Don’t forget the habitat

When shooting desert wildlife, it is a crime not to make the desert part of the picture. Try to visualise the scene before you take it; if your subject is walking, have the animal leading into the picture and try to use prominent natural features to frame the shot. Taking a wider view can also introduce mood and a sense of wilderness and can transform your image into a picture rather than a snapshot. The subject will need to be equal or brighter than the background, otherwise the image will not be balanced.

When photographing penguins, for instance, or perhaps a herd of wildebeest sweeping majestically across the Kenyan plains, a good-quality wide-angle lens is a must. Try to choose one that doesn’t overlap with the zoom too much and isn’t too wide: a 24–70mm lens is a great combination and weighs virtually nothing.

Timing is everything

And in this case, it often means an early start. Animals are least active in the middle of the day, so if you want to avoid snooze shots, head out in the early morning or late in the afternoon when the light is also at its best.

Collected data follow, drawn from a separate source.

/-- V25 (R113): STA abs,X page cross: no penalty (5). -/
theorem test_V25_sta_abs_x_page_cross :
    shows { cpu 0x8000 [(0x8000, 0x9D), (0x8001, 0xFF), (0x8002, 0x02)] with a := 0x42, x := 0x01 } [0x0300] =
      some ⟨0x42, 0x01, 0x00, 0xFD, 0x34, 0x8003, 5, [0x42]⟩ := by decide +kernel

/-- V26 (R113): STA (zp),Y: fixed 6. -/
theorem test_V26_sta_zp_y :
    shows { cpu 0x8000 [(0x8000, 0x91), (0x8001, 0x40)] with a := 0x42, y := 0x10, ram := cells [(0x0040, 0xF8), (0x0041, 0x03)] } [0x0408] =
      some ⟨0x42, 0x00, 0x10, 0xFD, 0x34, 0x8002, 6, [0x42]⟩ := by decide +kernel

/-- V28 (R114): STX zp,Y wraps. -/
theorem test_V28_stx_zp_y_wraps :
    shows { cpu 0x8000 [(0x8000, 0x96), (0x8001, 0xF0)] with x := 0x07, y := 0x20 } [0x0010] =
      some ⟨0x00, 0x07, 0x20, 0xFD, 0x34, 0x8002, 4, [0x07]⟩ := by decide +kernel

/-- V29 (R115): STY zp,X wraps. -/
theorem test_V29_sty_zp_x_wraps :
    shows { cpu 0x8000 [(0x8000, 0x94), (0x8001, 0xFF)] with x := 0x01, y := 0xFF } [0x0000] =
      some ⟨0x00, 0x01, 0xFF, 0xFD, 0x34, 0x8002, 4, [0xFF]⟩ := by decide +kernel

/-- V30 (R116): TAX sets N. -/
theorem test_V30_tax_sets_n :
    shows { cpu 0x8000 [(0x8000, 0xAA)] with a := 0x90 } [] =
      some ⟨0x90, 0x90, 0x00, 0xFD, 0xB4, 0x8001, 2, []⟩ := by decide +kernel

/-- V31 (R117): TAY sets Z. -/
theorem test_V31_tay_sets_z :
    shows { cpu 0x8000 [(0x8000, 0xA8)] with y := 0x33 } [] =
      some ⟨0x00, 0x00, 0x00, 0xFD, 0x36, 0x8001, 2, []⟩ := by decide +kernel

/-- V32 (R118): TXA. -/
theorem test_V32_txa :
    shows { cpu 0x8000 [(0x8000, 0x8A)] with x := 0x7F } [] =
      some ⟨0x7F, 0x7F, 0x00, 0xFD, 0x34, 0x8001, 2, []⟩ := by decide +kernel

/-- V33 (R119): TYA. -/
theorem test_V33_tya :
    shows { cpu 0x8000 [(0x8000, 0x98)] with y := 0x80 } [] =
      some ⟨0x80, 0x00, 0x80, 0xFD, 0xB4, 0x8001, 2, []⟩ := by decide +kernel

/-- V34 (R120): TSX after power-on SP. -/
theorem test_V34_tsx_after_power_on_sp :
    shows (cpu 0x8000 [(0x8000, 0xBA)]) [] = some ⟨0x00, 0xFD, 0x00, 0xFD, 0xB4, 0x8001, 2, []⟩ := by decide +kernel

/-- V35 (R121): TXS writes no flag. -/
theorem test_V35_txs_writes_no_flag :
    shows (cpu 0x8000 [(0x8000, 0x9A)]) [] = some ⟨0x00, 0x00, 0x00, 0x00, 0x34, 0x8001, 2, []⟩ := by decide +kernel

/-- V37 (R124): ADC (§8 table) A=$40 + $50, C=0. -/
theorem test_V37_adc_8_table_a_40_50_c_0 :
    shows { cpu 0x8000 [(0x8000, 0x69), (0x8001, 0x50)] with a := 0x40 } [] =
      some ⟨0x90, 0x00, 0x00, 0xFD, 0xF4, 0x8002, 2, []⟩ := by decide +kernel

/-- V41 (R124): ADC negative overflow: $80 + $80. -/
theorem test_V41_adc_negative_overflow :
    shows { cpu 0x8000 [(0x8000, 0x69), (0x8001, 0x80)] with a := 0x80 } [] =
      some ⟨0x00, 0x00, 0x00, 0xFD, 0x77, 0x8002, 2, []⟩ := by decide +kernel

/-- V45 (R125): SBC $00 - $01, C=1. -/
theorem test_V45_sbc_00_01_c_1 :
    shows { cpu 0x8000 [(0x8000, 0xE9), (0x8001, 0x01)] with p := 0x35 } [] =
      some ⟨0xFF, 0x00, 0x00, 0xFD, 0xB4, 0x8002, 2, []⟩ := by decide +kernel

/-- V46 (R125): SBC $80 - $01, C=1 (signed overflow). -/
theorem test_V46_sbc_80_01_c_1_signed_overflow :
    shows { cpu 0x8000 [(0x8000, 0xE9), (0x8001, 0x01)] with a := 0x80, p := 0x35 } [] =
      some ⟨0x7F, 0x00, 0x00, 0xFD, 0x75, 0x8002, 2, []⟩ := by decide +kernel

/-- V50 (R127): CMP (§8) A=$08, m=$10. -/
theorem test_V50_cmp_8_a_08_m_10 :
    shows { cpu 0x8000 [(0x8000, 0xC9), (0x8001, 0x10)] with a := 0x08 } [] =
      some ⟨0x08, 0x00, 0x00, 0xFD, 0xB4, 0x8002, 2, []⟩ := by decide +kernel

/-- V51 (R127): CMP N from the difference: A=$01, m=$FF. -/
theorem test_V51_cmp_n_from_the_difference :
    shows { cpu 0x8000 [(0x8000, 0xC9), (0x8001, 0xFF)] with a := 0x01 } [] =
      some ⟨0x01, 0x00, 0x00, 0xFD, 0x34, 0x8002, 2, []⟩ := by decide +kernel

/-- V52 (R128): CPX. -/
theorem test_V52_cpx :
    shows { cpu 0x8000 [(0x8000, 0xE0), (0x8001, 0x0A)] with x := 0x0A } [] =
      some ⟨0x00, 0x0A, 0x00, 0xFD, 0x37, 0x8002, 2, []⟩ := by decide +kernel

/-- V53 (R129): CPY. -/
theorem test_V53_cpy :
    shows (cpu 0x8000 [(0x8000, 0xC0), (0x8001, 0x01)]) [] =
      some ⟨0x00, 0x00, 0x00, 0xFD, 0xB4, 0x8002, 2, []⟩ := by decide +kernel

/-- V54 (R130): INC wraps $FF → $00 (§4.5). -/
theorem test_V54_inc_wraps_ff_00_4_5 :
    shows { cpu 0x8000 [(0x8000, 0xE6), (0x8001, 0x10)] with ram := cells [(0x0010, 0xFF)] } [0x0010] =
      some ⟨0x00, 0x00, 0x00, 0xFD, 0x36, 0x8002, 5, [0x00]⟩ := by decide +kernel

/-- V55 (R130): INC abs,X page cross: no penalty (7). -/
theorem test_V55_inc_abs_x_page_cross :
    shows { cpu 0x8000 [(0x8000, 0xFE), (0x8001, 0xFF), (0x8002, 0x02)] with x := 0x01, ram := cells [(0x0300, 0x7F)] } [0x0300] =
      some ⟨0x00, 0x01, 0x00, 0xFD, 0xB4, 0x8003, 7, [0x80]⟩ := by decide +kernel

/-- V56 (R131): DEC wraps $00 → $FF (§4.5). -/
theorem test_V56_dec_wraps_00_ff_4_5 :
    shows { cpu 0x8000 [(0x8000, 0xCE), (0x8001, 0x00), (0x8002, 0x02)] with ram := cells [(0x0200, 0x00)] } [0x0200] =
      some ⟨0x00, 0x00, 0x00, 0xFD, 0xB4, 0x8003, 6, [0xFF]⟩ := by decide +kernel

/-- V57 (R132): INX. -/
theorem test_V57_inx :
    shows { cpu 0x8000 [(0x8000, 0xE8)] with x := 0x7F } [] =
      some ⟨0x00, 0x80, 0x00, 0xFD, 0xB4, 0x8001, 2, []⟩ := by decide +kernel

/-- V58 (R133): INY wraps. -/
theorem test_V58_iny_wraps :
    shows { cpu 0x8000 [(0x8000, 0xC8)] with y := 0xFF } [] =
      some ⟨0x00, 0x00, 0x00, 0xFD, 0x36, 0x8001, 2, []⟩ := by decide +kernel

Baby gibbons Crystal and Phi Phi

Rescued baby white-handed gibbons at the Gibbon Rehabilitation Centre, Phuket, Thailand

Portraits of animals do not differ too much to that of people. Try to shoot animals from the neck up and position it in the corner, framing their head in the centre. Maintaining a sharp focus on the eyes is imperative, otherwise the image will fail. Low light or cloudy days are better for shooting – in bright sunlight you will struggle to see the eyes. Don’t just go for the straight portrait; try to vary your photography to make the most of the light. Look at different angles for the sunrise. Backlit shots can work really well and you may get the ring-of-fire effect.

Get some handy extras

Give the person who thought of focal length extensions a medal for services to wildlife photography! These multiply the focal length of your lens by a factor of between 1.2x and 1.6x. This provides the equivalent of a longer lens, allowing you to get close to animals without physically having to do so and without spending any extra money. Purrrrrr…fect.